■ WHAT IS BEING ASKED ■
In the entries that follow, find the line containing "match r.2.startPend y"; from there, copy every line exactly through the line containing "s.modPart r fun".

(Saved data entries)
----

-- ==== Sys2Proof/Machine/Direct.lean ====
section
/-!
DEFINITION. Loads and stores that an instruction makes for itself, all at once or request by request (R109, R485, R486, R533,
R576).
-/
namespace Sys2Proof.Machine

/-- Whether an instruction with uniform operands acts (R381, R478, R529, R576). -/
def View.acts (v : View) (p : Pred) : Bool := p.always || v.act p != 0

/-- The context of a part as if it stood at another ring (R486). -/
def Ctx.atRing (x : Ctx) (r : Ring) : Ctx := { x with v := { x.v with part := { x.v.part with ring := r } } }

/-- The accesses of `n` bytes at an address, at most 16 bytes each. -/
def directElems (x : Ctx) (va : DWord) (n : Nat) : List Elem :=
  (List.range ((n + 15) / 16)).map fun k =>
    ⟨4 * lowQuad x.v.part.quads, (va + BitVec.ofNat 64 (16 * k)).toNat, min 16 (n - 16 * k)⟩

/-- The access under way of an instruction that makes it request by request: its bytes once all have come. -/
def directDone (n : Nat) (act : Word) (k : State → Ctx → List Byte → Done) : Sem := fun s x =>
  let pid := x.v.part.id
  let s := s.advance pid ((s.partReqs pid).length + 1)
  let qs := s.partReqs pid
  if qs.any (·.ans.isNone) then .stall s .remote
  else
    let s := (s.dropReqs pid).modPart x.r fun p => { p with pend := none }
    match faultOf true act (qs.filterMap Request.bad) with
    | some (c, lanes, a, i, z) => .raise s .here c lanes a i z
    | none => k s (s.fresh x) (answerBytes n qs)

/-- Its accesses checked, and begun where one is remote; `here` performs local ones. -/
def directGo (ring : Ring) (noIo : Bool) (len : Nat) (va : DWord) (n : Nat) (act : Word) (how : How)
    (kind : Piece → PeerKind) (here : State → Ctx → List Piece → Done) (k : State → Ctx → List Byte → Done) : Sem := fun s x =>
  if x.v.part.pend.isSome then directDone n act k s x
  else
    let y := x.atRing ring
    let r := State.checkElems y .glob how (directElems y va n) s
    if s.lost r.2 x.r then .placed r.2
    else if r.1.wait then .stall r.2 .load
    else
      match faultOf true act r.1.bad with
      | some (c, lanes, a, i, z) => .trap r.2 c lanes a i z
      | none =>
        if noIo && r.1.ok.any fun p => p.x.io then .trap r.2 10 act va 0 false
        else if r.1.remote then
          match r.2.startPend y ⟨.raw, len, true, act⟩ (r.1.ok.map fun p => (p, kind p)) with
          | .stall s _ => directDone n act k s (s.fresh x)
          | d => d
        else here r.2 ((r.2.fresh x).atRing ring) r.1.ok

/-- What an irrevocable instruction has read took its place when it was performed: nothing strikes it afterwards (R109). -/
def State.unread (s : State) (r : PartRef) : State :=
  s.modPart r fun p => { p with runs := modLast (fun x => { x with reads := [], spill := [] }) p.runs }

/-- A load of `n` bytes. -/
def directLoad (ring : Ring) (noIo : Bool) (len : Nat) (va : DWord) (n : Nat) (act : Word)
    (k : State → Ctx → List Byte → Done) : Sem :=
  directGo ring noIo len va n act howLoad.own (fun q => .load q.len)
    (fun s x ps => readHere .glob true act (fun s x rd => k (s.unread x.r) ((s.unread x.r).fresh x) (ps.flatMap rd)) s x ps) k

/-- A store. -/
def directStore (ring : Ring) (len : Nat) (va : DWord) (bs : List Byte) (act : Word) (k : State → Ctx → Done) : Sem :=
  let bytes := fun (q : Piece) => (bs.drop (q.va - va).toNat).take q.len
  directGo ring false len va bs.length act howStore.own (fun q => .store (bytes q) (some Sides.untyped) false)
    (fun s x ps =>
      if ps.any fun p => s.blocked (p.x.addr / 64) .write (some x.v.part.id) then .stall s .load
      else
        let put := fun (t : State) (p : Piece) =>
          (t.setDirty x.c.part p.x.leaves).homeWrite (some x.v.part.id) (ownAt ring x.c.part) p.x.addr (bytes p) (some Sides.untyped)
        let s := ps.foldl put s
        k s (s.fresh x))
    fun s x _ => k s x

/-- A status written to D (R171, R486, R529, R576), which ends the instruction. -/
def State.answer (s : State) (x : Ctx) (p : Pred) (d : Opnd) (n : Nat) : Done :=
  let x := s.fresh x
  .fall (s.putView x.r (x.v.wrUniform p d (BitVec.ofNat 32 n))) true

end Sys2Proof.Machine
end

----

■ RESPONSE TO THIS TASK ■
          match r.2.startPend y ⟨.raw, len, true, act⟩ (r.1.ok.map fun p => (p, kind p)) with
          | .stall s _ => directDone n act k s (s.fresh x)
          | d => d
        else here r.2 ((r.2.fresh x).atRing ring) r.1.ok

/-- What an irrevocable instruction has read took its place when it was performed: nothing strikes it afterwards (R109). -/
def State.unread (s : State) (r : PartRef) : State :=
  s.modPart r fun p => { p with runs := modLast (fun x => { x with reads := [], spill := [] }) p.runs }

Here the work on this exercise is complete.